E, tendo trazido de volta ao coração essas boas memórias, sei que cada um renovou mais de uma vez os votos de voltar a cultivar aquela amizade, mandar uma mensagem, fazer uma ligação, marcar um café, um jantar. E, sinceramente, se estiver sentindo-se assim, então pare de ler este texto e aja! Não perca a oportunidade! Afinal, para ser amigo, não é necessário fazer nenhum curso especial, mas sim algo inato e que flua espontaneamente de nossa natureza humana.

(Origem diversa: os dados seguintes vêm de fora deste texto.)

-- ==== Sys2Proof/Machine/Step.lean ====
section
/-!
DEFINITION. One step: take the command at the front of the queue and carry it out; on an empty queue one count of the
monotonic counter passes (log 1).
-/
namespace Sys2Proof.Machine

/-- The command at the front of the queue carried out on the state with the queue's rest; with no command waiting, one AON
count passes. -/
def step (s : State) : Host.Outcome State Fault Refusal :=
  match s.pending with
  | [] => .next { s with hw := tickAon s.hw }
  | c :: r => exec c { s with pending := r }

/-- `s` with the command that the word spells in front: the table gives no row any bits, so no word spells one (log 2). -/
def State.withFetchWord (s : State) (nbits w : Nat) : State :=
  match decodeTableWord nbits w with
  | some c => { s with pending := c :: s.pending }
  | none => s

end Sys2Proof.Machine
end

“A amizade, tal como é no fundo e em sua singeleza, equivale ao afeto que, nascendo no coração dos seres humanos, emancipa-se de toda mesquinhez e interesse, enaltecendo e enobrecendo o pensamento e o sentimento dos homens.” (Coletânea da Revista Logosofia 2- A Amizade).

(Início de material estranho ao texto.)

-- ==== Sys2Proof/Certificates/Slice0/Obligations.lean ====
section
/-!
DEFINITION. The statements for the provers.
-/
section Statements
open Sys2Proof Sys2Proof.Machine

/-- With a command waiting, a step answers what the command answers on the same hardware with the rest of the queue.
(95_what_each_step_holds.md) -/
def Obligations.StepRunsFront : Prop :=
  ∀ (c : Instr) (r : List Instr) (h : Hw), step { pending := c :: r, hw := h } = exec c { pending := r, hw := h }

/-- For every state, when a step answers a next state its queue is the queue before less its first command, whatever command that
was. With no command waiting a step answers a next state in which nothing has changed but the AON counter, one count later while
the module is powered and unchanged while it is not. That the passing of time is a step on an empty queue is the model's choice
(log 1). (95_what_each_step_holds.md, R34, 02_grains_clocks.md) -/
def Obligations.StepTakesOne : Prop :=
  (∀ (s t : State), step s = .next t → t.pending = s.pending.tail) ∧
    ∀ (h : Hw), ∃ t, step { pending := [], hw := h } = .next { pending := [], hw := t } ∧
      t = { h with wdn := { h.wdn with aon := t.wdn.aon } } ∧ t.wdn.aon = if h.wdn.power then h.wdn.aon + 1 else h.wdn.aon

/-- Whenever the contents of every object instance are in canonical form (addresses strictly rising, no listed byte equal to what
its address reads as unlisted) and a step answers a next state, they are in canonical form there too. At reset nothing is listed
and the form holds (ResetState). (R91, R100, R123, R355, R356) -/
def Obligations.MemoryStaysCanonical : Prop :=
  ∀ (s t : State), Memory.wf s.hw.mem = true → step s = .next t → Memory.wf t.hw.mem = true

/-- For every state and command, the command answers a next state when every unit its operands number exists, and stops with
noSuchUnit when one does not; no command is refused and nothing else stops one. In part this rests on the model's own choices: log
3. (00_scope.md, R5, R317, R345, R362, R496) -/
def Obligations.StopsOnlyOffUnits : Prop :=
  ∀ (c : Instr) (s : State), if c.wf then Safe (exec c s) else exec c s = .fault .noSuchUnit

/-- At cold power-on the AON counter reads 0, the operating point is nominal with automatic stepping on, the three ledgers hold
nothing and have their whole budgets of grains (in tenths), queue 0 alone exists with DEPTH 64, limit 48 and ring address 0, no
expert token stands, FFU_ID reads 0x3FFF, lending and pre-emption are on with their default limits, every context is free, no
memory is listed (which is in canonical form) and nothing waits; the module is neither powered nor ready. In part this rests on
the model's own choices: log 7. (R34, R37, R42, R466, R475, R518, R341, R21, R523, R322) -/
def Obligations.ResetState : Prop :=
  State.reset.pending = [] ∧
    let h := State.reset.hw
    h.wdn.aon = 0 ∧ h.wdn.opCur = 0 ∧ h.wdn.opAuto = true ∧ h.wdn.ready = false ∧ h.wdn.power = false ∧
    (h.wdn.vcore.held = [] ∧ h.wdn.vserdes.held = [] ∧ h.wdn.vflash.held = []) ∧
    (h.wdn.vcore.ceiling = 9000 ∧ h.wdn.vserdes.ceiling = 1280 ∧ h.wdn.vflash.ceiling = 8800) ∧
    (∀ q, (tgetD h.host.queues q {}).configured = true ↔ q = 0) ∧
    ((tgetD h.host.queues 0 {}).depth = 64 ∧ (tgetD h.host.queues 0 {}).limit = 48 ∧ (tgetD h.host.queues 0 {}).base = 0) ∧
    h.host.token = none ∧ h.ffu.id = 0x3FFF ∧ h.jst.lendEn = true ∧ h.jst.preemptEn = true ∧ h.jst.groupLimit = 150000 ∧
    h.jst.lendLimit = 2000 ∧ (∀ c, (ctx h c).st = .free) ∧ h.mem = [] ∧ Memory.wf h.mem = true

/-- For every instruction and every value of its fields, decoding the word that encodes them gives them back; and every word that
decodes at all is the one that encodes what it decodes to. (R124, R126, R129, R166) -/
def Obligations.WordCodec : Prop :=
  (∀ (o : IsaOp) (f : Fields), decodeWord (encodeWord o f) = some (o, f)) ∧
    ∀ (w : DWord) (o : IsaOp) (f : Fields), decodeWord w = some (o, f) → encodeWord o f = w

/-- For every instruction of the set, issued and permitted by the thread's lease, when bit 0 of p[G] exclusive-ORed with GN is 0
it goes on to the next word one cycle later and nothing else differs; an instruction that the lease does not permit takes
GROUP_ILLEGAL whether or not its guard holds; and with G = 0 and GN = 0 the guard always holds. (R125) -/
def Obligations.GuardSkips : Prop :=
  (∀ (i : Instr) (o : IsaOp) (th : Thr) (f : Fields) (c : Nat) (s : State), i.isa? = some (o, th, f) → th.wf = true →
    (gal s.hw th.g).latch = some (th.t, some (encodeWord o f)) → (thread s.hw th).st = .ready → thrCtx s.hw th = some c →
      (groupIllegal s.hw th o = false → (((thread s.hw th).preg f.gd.toNat).getLsbD 0 ^^ f.gn) = false →
        Leaves (exec i s) s th ((thread s.hw th).stepped (gal s.hw th.g).cycle 1)) ∧
      (groupIllegal s.hw th o = true → Faults (exec i s) s th c 0x09 (thread s.hw th).pc)) ∧
    ∀ (T : Thread) (f : Fields), f.gd = 0 → f.gn = false → guardPass T f = true

/-- Every scalar instruction that is carried out with fields its encoding permits goes on with its result in s[D], in each form of
the table of R139, the result modulo 2^64, one cycle later (SMUL three); SCMP sets every bit of the predicate named by D to the
result of the comparison under each condition code, and naming p0 has no effect; nothing else of the thread or the module differs.
(R139) -/
def Obligations.ScalarArithmetic : Prop :=
  ∀ (th : Thr) (f : Fields) (c : Nat) (s : State), let T := thread s.hw th; let n := (gal s.hw th.g).cycle
    (Carried .smov th f c s.hw → f.mod = 0 → f.b = 0 → f.low29 = 0 →
      Leaves (exec (.smov th f) s) s th ((T.setS f.d (T.sreg f.a)).stepped n 1)) ∧
    (Carried .smov th f c s.hw → f.mod = 1 → f.a = 0 →
      Leaves (exec (.smov th f) s) s th ((T.setS f.d (f.imm34.signExtend 64)).stepped n 1)) ∧
    (Carried .smov th f c s.hw → f.mod = 2 → f.a = 0 → f.imm34.extractLsb' 30 4 = 0 →
      Leaves (exec (.smov th f) s) s th ((T.setS f.d (f.imm34.extractLsb' 0 30 ++ (T.sreg f.d).extractLsb' 0 34)).stepped n 1)) ∧
    (∀ (b : DWord) (r : Bool), Carried .scmp th f c s.hw → f.d < 8 →
      (f.m 0 = false ∧ f.low29 = 0 ∧ b = T.sreg f.b ∨ f.m 0 = true ∧ b = f.imm34.signExtend 64) →
      (f.mod.toNat / 2 = 0 ∧ r = decide (T.sreg f.a = b) ∨ f.mod.toNat / 2 = 1 ∧ r = decide (T.sreg f.a ≠ b) ∨
        f.mod.toNat / 2 = 2 ∧ r = decide ((T.sreg f.a).toInt < b.toInt) ∨ f.mod.toNat / 2 = 3 ∧ r = decide (b.toInt ≤ (T.sreg f.a).toInt) ∨
        f.mod.toNat / 2 = 4 ∧ r = decide ((T.sreg f.a).toNat < b.toNat) ∨ f.mod.toNat / 2 = 5 ∧ r = decide (b.toNat ≤ (T.sreg f.a).toNat)) →
      Leaves (exec (.scmp th f) s) s th ((T.setP f.d (if r then BitVec.allOnes 128 else 0)).stepped n 1)) ∧
    ∀ (b : DWord), (f.mod = 0 ∧ f.low29 = 0 ∧ b = T.sreg f.b ∨ f.mod = 1 ∧ b = f.imm34.signExtend 64) →
      let R := fun (i : Instr) (x : DWord) (d : Nat) => Leaves (exec i s) s th ((T.setS f.d x).stepped n d)
      let a := T.sreg f.a
      (Carried .sadd th f c s.hw → R (.sadd th f) (a + b) 1) ∧
      (Carried .ssub th f c s.hw → R (.ssub th f) (a - b) 1) ∧
      (Carried .smul th f c s.hw → R (.smul th f) (a * b) 3) ∧
      (Carried .sand th f c s.hw → R (.sand th f) (a &&& b) 1) ∧
      (Carried .sor th f c s.hw → R (.sor th f) (a ||| b) 1) ∧
      (Carried .sxor th f c s.hw → R (.sxor th f) (a ^^^ b) 1) ∧
      (Carried .sshl th f c s.hw → R (.sshl th f) (a <<< (b.extractLsb' 0 6).toNat) 1) ∧
      (Carried .sshr th f c s.hw → R (.sshr th f) (a >>> (b.extractLsb' 0 6).toNat) 1) ∧
      (Carried .ssra th f c s.hw → R (.ssra th f) (a.sshiftRight (b.extractLsb' 0 6).toNat) 1) ∧
      (Carried .smin th f c s.hw → R (.smin th f) (if a.toInt ≤ b.toInt then a else b) 1) ∧
      (Carried .smax th f c s.hw → R (.smax th f) (if a.toInt ≤ b.toInt then b else a) 1)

O que será que a prática consciente dessa força que é a amizade poderia trazer de bem à sua vida e dos seres à sua volta? Será que, em última instância, se cada um cultivar conscientemente esse bem, não poderá também mudar o curso de toda a humanidade?
“Se algo existe na natureza humana que demonstre de forma mais palpável a previsão do Criador Supremo ao lhe infundir seu hálito de vida é, sem dúvida alguma, a propensão de todo ser racional a estender seu afeto ao semelhante, já que nisso, poderíamos dizer, se apoia a manutenção ou perpetuação da espécie humana.” (Coletânea da revista Logosofia 2- A Amizade)
Um pensamento de Diego Bet
Diego é médico dermatologista. Estuda e é docente de Logosofia em Chapecó desde 2003.